Alain Platel, biography

Alain Platel

Alain Platel is trained as a remedial educationalist, and is an autodidact director. In 1984 he set up a small group with a number of friends and relatives to work collectively. Emma (1988) signalled his concentration on directing. He was responsible for Bonjour Madame (1993), La Tristeza Complice (1995) and Iets op Bach (1998), with which les ballets C de la B (as the group was now called) rocketed to the international top. In the meantime his collaboration with Arne Sierens had a similar effect on the Ghent youth theatre company Victoria, with the three plays Moeder en Kind (1995), Bernadetje (1996) and Allemaal Indiaan (1999). After Allemaal Indiaan he announced that he was stopping making productions. But shortly afterwards Gerard Mortier persuaded him to do Wolf (2003) based on Mozart for the Ruhrtriennale.

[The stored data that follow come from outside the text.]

-- ==== Sys2Proof/Laws/Dispatch.lean ====
section
/-! SUPPORT. exec on each constructor is its meaning. -/

namespace Sys2Proof.Machine

variable (s : State)
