-- ==== Sys2Proof/Laws/Lanes.lean ====
section
/-! SUPPORT. Laws of lane tokens: packing lanes gives a token that holds each lane's result. -/

namespace Sys2Proof

open Machine

namespace Machine

theorem packLanes_lt (w : Nat) (l : List LaneRes) :
    (packLanes w l).1 < 2 ^ (w * l.length) ∧ (packLanes w l).2.1 < 2 ^ (w / 8 * l.length) := by
  induction l with
  | nil => simp [packLanes]
  | cons r rs ih =>
    obtain ⟨h1, h2⟩ := ih
    have e1 : w * (rs.length + 1) = w + w * rs.length := by ring
    have e2 : w / 8 * (rs.length + 1) = w / 8 + w / 8 * rs.length := by ring
    have p1 := Nat.two_pow_pos w
    have p2 := Nat.two_pow_pos (w / 8)
    simp only [packLanes, List.length_cons, e1, e2, pow_add]
    cases r with
    | none =>
      refine ⟨?_, ?_⟩
      · exact Nat.mul_lt_mul_of_pos_left h1 p1
      · show 2 ^ (w / 8) - 1 + 2 ^ (w / 8) * (packLanes w rs).2.1 < _
        have : 2 ^ (w / 8) * ((packLanes w rs).2.1 + 1) ≤ 2 ^ (w / 8) * 2 ^ (w / 8 * rs.length) := Nat.mul_le_mul_left _ h2
        rw [Nat.mul_add, Nat.mul_one] at this
        omega
    | some x =>
      refine ⟨?_, ?_⟩
      · have := Nat.mod_lt x.1 p1
        show x.1 % 2 ^ w + 2 ^ w * _ < _
        nlinarith
      · exact Nat.mul_lt_mul_of_pos_left h2 p2

theorem packLanes_get (w : Nat) (l : List LaneRes) (i : Nat) (h : i < l.length) :
    (packLanes w l).1 / 2 ^ (w * i) % 2 ^ w = (match l[i] with | some r => r.1 % 2 ^ w | none => 0) ∧
    (packLanes w l).2.1 / 2 ^ (w / 8 * i) % 2 ^ (w / 8) = (match l[i] with | some _ => 0 | none => 2 ^ (w / 8) - 1) := by
  induction l generalizing i with
  | nil => simp at h
  | cons r rs ih =>
    have p1 := Nat.two_pow_pos w
    have p2 := Nat.two_pow_pos (w / 8)
    cases i with
    | zero =>
      simp only [packLanes, Nat.mul_zero, pow_zero, Nat.div_one, List.getElem_cons_zero]
      cases r with
      | none =>
        refine ⟨by simp, ?_⟩
        show (2 ^ (w / 8) - 1 + 2 ^ (w / 8) * _) % 2 ^ (w / 8) = _
        rw [Nat.add_mul_mod_self_left, Nat.mod_eq_of_lt (by omega)]
      | some x =>
        refine ⟨?_, by simp⟩
        show (x.1 % 2 ^ w + 2 ^ w * _) % 2 ^ w = _
        rw [Nat.add_mul_mod_self_left, Nat.mod_mod]
    | succ i =>
      have hi : i < rs.length := by simpa using h
      obtain ⟨h1, h2⟩ := ih i hi
      have e1 : w * (i + 1) = w + w * i := by ring
      have e2 : w / 8 * (i + 1) = w / 8 + w / 8 * i := by ring
      simp only [packLanes, List.getElem_cons_succ, e1, e2, pow_add, ← Nat.div_div_eq_div_mul]
      cases r with
      | none =>
        refine ⟨?_, ?_⟩
        · show 2 ^ w * _ / 2 ^ w / _ % _ = _
          rw [Nat.mul_div_cancel_left _ p1]; exact h1
        · show (2 ^ (w / 8) - 1 + 2 ^ (w / 8) * _) / 2 ^ (w / 8) / _ % _ = _
          rw [Nat.add_mul_div_left _ _ p2, Nat.div_eq_of_lt (Nat.sub_lt p2 Nat.one_pos), Nat.zero_add]; exact h2
      | some x =>
        refine ⟨?_, ?_⟩
        · show (x.1 % 2 ^ w + 2 ^ w * _) / 2 ^ w / _ % _ = _
          rw [Nat.add_mul_div_left _ _ p1, Nat.div_eq_of_lt (Nat.mod_lt _ p1), Nat.zero_add]; exact h1
        · show 2 ^ (w / 8) * _ / 2 ^ (w / 8) / _ % _ = _
          rw [Nat.mul_div_cancel_left _ p2]; exact h2

theorem packLanes_flags (w : Nat) (l : List LaneRes) (k : Nat) :
    (packLanes w l).2.2.getLsbD k = true ↔ ∃ r, some r ∈ l ∧ r.2.getLsbD k = true := by
  induction l with
  | nil => simp [packLanes]
  | cons r rs ih =>
    simp only [packLanes]
    cases r with
    | none => simpa using ih
    | some x =>
      obtain ⟨x, g⟩ := x
      show ((packLanes w rs).2.2 ||| g).getLsbD k = true ↔ _
      rw [BitVec.getLsbD_or, Bool.or_eq_true, ih]
      constructor
      · rintro (⟨r, hr, h⟩ | h)
        · exact ⟨r, by simp [hr], h⟩
        · exact ⟨(x, g), by simp, h⟩
      · rintro ⟨r, hr, h⟩
        rcases List.mem_cons.1 hr with hr | hr
        · cases hr; exact .inr h
        · exact .inl ⟨r, hr, h⟩

end Machine

/-- The token of n lanes of w bits that fit a token. -/
theorem laneToken_out (w n : Nat) (res : Nat → Option (Nat × Flags)) (h : w * n ≤ 128) (h' : w / 8 * n ≤ 16) :
    LaneOut w n res (laneToken w ((List.range n).map res)).1 (laneToken w ((List.range n).map res)).2 := by
  have hl := packLanes_lt w ((List.range n).map res)
  simp only [List.length_map, List.length_range] at hl
  have d : (laneToken w ((List.range n).map res)).1.data.toNat = (packLanes w ((List.range n).map res)).1 := by
    simp only [laneToken, BitVec.toNat_ofNat]
    exact Nat.mod_eq_of_lt (lt_of_lt_of_le hl.1 (Nat.pow_le_pow_right (by decide) h))
  have m : (laneToken w ((List.range n).map res)).1.mask.toNat = (packLanes w ((List.range n).map res)).2.1 := by
    simp only [laneToken, BitVec.toNat_ofNat]
    exact Nat.mod_eq_of_lt (lt_of_lt_of_le hl.2 (Nat.pow_le_pow_right (by decide) h'))
  have g : ∀ i, (hi : i < n) → ((List.range n).map res)[i]'(by simpa using hi) = res i := by intro i hi; simp
  constructor
  · intro i hi
    rw [d, (packLanes_get w _ i (by simpa using hi)).1, g i hi]
    split <;> split <;> simp_all
  · intro i hi
    rw [m, (packLanes_get w _ i (by simpa using hi)).2, g i hi]
    split <;> split <;> simp_all
  · rw [d, m]; exact hl
  · intro k
    show (packLanes w ((List.range n).map res)).2.2.getLsbD k = true ↔ _
    rw [packLanes_flags]
    constructor
    · rintro ⟨r, hr, hk⟩
      obtain ⟨i, hi, e⟩ := List.mem_map.1 hr
      exact ⟨i, List.mem_range.1 hi, r, e, hk⟩
    · rintro ⟨i, hi, r, e, hk⟩
      exact ⟨r, List.mem_map.2 ⟨i, List.mem_range.2 hi, e⟩, hk⟩

/-- The lanes of a type fill a token. -/
theorem LaneTy.width_count (y : LaneTy) : y.width * y.count = 128 ∧ y.width / 8 * y.count = 16 := by cases y <;> decide

end Sys2Proof
end

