theorem SameRegs.keeps (h : SameRegs s t) : KeepsRegs s t where
  cells := congrArg Memory.cells h.mem
  empties := congrArg Memory.empties h.mem
  regs k m _ hp := by
    obtain ⟨hg, hf, hpr⟩ := h.regs k
    rw [hg, hf, hpr]
    exact ⟨hp, rfl, rfl⟩

theorem KeepsRegs.refl (s : State) : KeepsRegs s s := (SameRegs.refl s).keeps

theorem KeepsRegs.trans (h : KeepsRegs s t) (h' : KeepsRegs t u) : KeepsRegs s u where
  cells := h'.cells.trans h.cells
  empties := h'.empties.trans h.empties
  regs k m hm hp := by
    obtain ⟨hp, hg, hf⟩ := h.regs k m hm hp
    obtain ⟨hp', hg', hf'⟩ := h'.regs k m hm hp
    exact ⟨hp', hg'.trans hg, hf'.trans hf⟩

theorem KeepsRegs.then (h : KeepsRegs s t) (h' : SameRegs t u) : KeepsRegs s u := h.trans h'.keeps

theorem KeepsRegs.of_slots (hc : t.mem.cells = s.mem.cells) (he : t.mem.empties = s.mem.empties) (hs : t.slots = s.slots) : KeepsRegs s t :=
  ⟨hc, he, fun k m _ hp => by rw [hs]; exact ⟨hp, rfl, rfl⟩⟩

end

section
variable (s : State)

/-! ### Translation -/

theorem sameRegs_countUe (pa : Nat) : SameRegs s (s.countUe pa) := by
  unfold State.countUe
  dsimp only
  split <;> exact .of_slots rfl rfl rfl

theorem sameRegs_countCe (pa : Nat) : SameRegs s (s.countCe pa) := by
  unfold State.countCe
  dsimp only
  split <;> exact .of_slots rfl rfl rfl

theorem keepsRegs_correct (ws : List Nat) : KeepsRegs s (s.correct ws) := by
  induction ws generalizing s with
  | nil => exact .refl s
  | cons w ws ih =>
    rw [State.correct]
    split_ifs
    · refine .trans (.then ?_ (sameRegs_countCe ..)) (ih _)
      exact .of_slots rfl rfl rfl
    · exact ih s

theorem keepsRegs_afterWalk (b root va : Nat) : KeepsRegs s (s.afterWalk b root va) := by
  unfold State.afterWalk
  dsimp only
  split
  · exact keepsRegs_correct ..
  · split_ifs
    · exact (keepsRegs_correct ..).then (sameRegs_countUe ..)
    · exact keepsRegs_correct ..

theorem keepsRegs_xlate (sp : Space) (va : Nat) (need : Need) : KeepsRegs s (s.xlate sp va need).2 := by
  unfold State.xlate
  split
  · dsimp only
    split
    · exact .of_slots rfl rfl rfl
    · split
      · exact (keepsRegs_afterWalk ..).trans (.of_slots rfl rfl rfl)
      · exact keepsRegs_afterWalk ..
  · exact (sameRegs_touchL1 ..).keeps

theorem keepsRegs_formXl (core slot va : Nat) (need : Need) : KeepsRegs s (s.formXl core slot va need).2 := by
  have h := keepsRegs_xlate s ((s.slotAt core slot).space core slot) va need
  unfold State.formXl
  dsimp only
  split <;> simp_all

theorem Slot.sameRegs_routeAdd (sl : Slot) (core v dst : Nat) : Slot.SameRegs sl (sl.routeAdd core v dst) := by
  unfold Slot.routeAdd
  split
  · exact ⟨rfl, rfl, rfl⟩
  · dsimp only
    split <;> exact ⟨rfl, rfl, rfl⟩

theorem keepsRegs_resolveVirt (core slot v : Nat) : KeepsRegs s (s.resolveVirt core slot v).2 := by
  unfold State.resolveVirt
  dsimp only
  split
  · exact .refl s
  · split
    · exact .refl s
    · next l _ =>
      have h := keepsRegs_formXl s core slot (cmapVa l.words v ((s.coreAt core).gen % 2)) .read
      generalize s.formXl core slot (cmapVa l.words v ((s.coreAt core).gen % 2)) .read = x at h
      obtain ⟨r, u⟩ := x
      split
      · exact .refl s
      · cases r with
        | error _ => exact h
        | ok pa =>
          dsimp only
          split
          · exact h.then (sameRegs_countUe ..)
          · split
            · exact h
            · split
              · exact h
              · exact h.then (.ite (.modSlot (.refl u) fun sl => sl.sameRegs_routeAdd ..) (.refl u))

theorem keepsRegs_resolveDest (core slot d : Nat) (vec : Bool) : KeepsRegs s (s.resolveDest core slot d vec).2 := by
  have h : KeepsRegs s (if bit d 16 then s.resolveVirt core slot (bits d 63 32) else (some (coreOf (bits d 8 0) (bits d 12 9)), s)).2 := by
    split
    · exact keepsRegs_resolveVirt ..
    · exact .refl s
  unfold State.resolveDest
  generalize (if bit d 16 then s.resolveVirt core slot (bits d 63 32) else (some (coreOf (bits d 8 0) (bits d 12 9)), s)) = x at h ⊢
  obtain ⟨k, u⟩ := x
  split
  · exact .refl s
  · split
    · exact .refl s
    · cases k <;> exact h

The choir project for the opening of the new KVS marked the start of close collaboration with the composer Fabrizio Cassol. vsprs (2006) proved to be a turning point in his career. So far his work had been exuberant in both the diversity of performers and the themes, but now it became more profound and intense and revealed a world of passion and desire. And violence, as in Nine Finger (2007) with Benjamin Verdonck and Fumiyo Ikeda. After the baroque pitié! (2008), Out Of Context (January 2010) is an almost ascetic reflection of the movement repertoire of spasms and tics. The yearning for something transcending the individual is becoming more and more palpable. In 2010 he worked together with Frank Van Laecke, they directed Gardenia, a performance about and with older travestites and transsexual artists. He also almost surreptitiously entered the arena of the dance film together with the British director Sophie Fiennes (Because I Sing in 2001, Ramallah!Ramallah!Ramallah! in 2005 and VSPRS Show and Tell in 2007) and solo with de balletten en ci en là (2006), an impressive view of what goes on in a twenty-year-old dance company, taking us all the way to Vietnam and Burkina Faso, but also and mainly being an ode to his home town Ghent.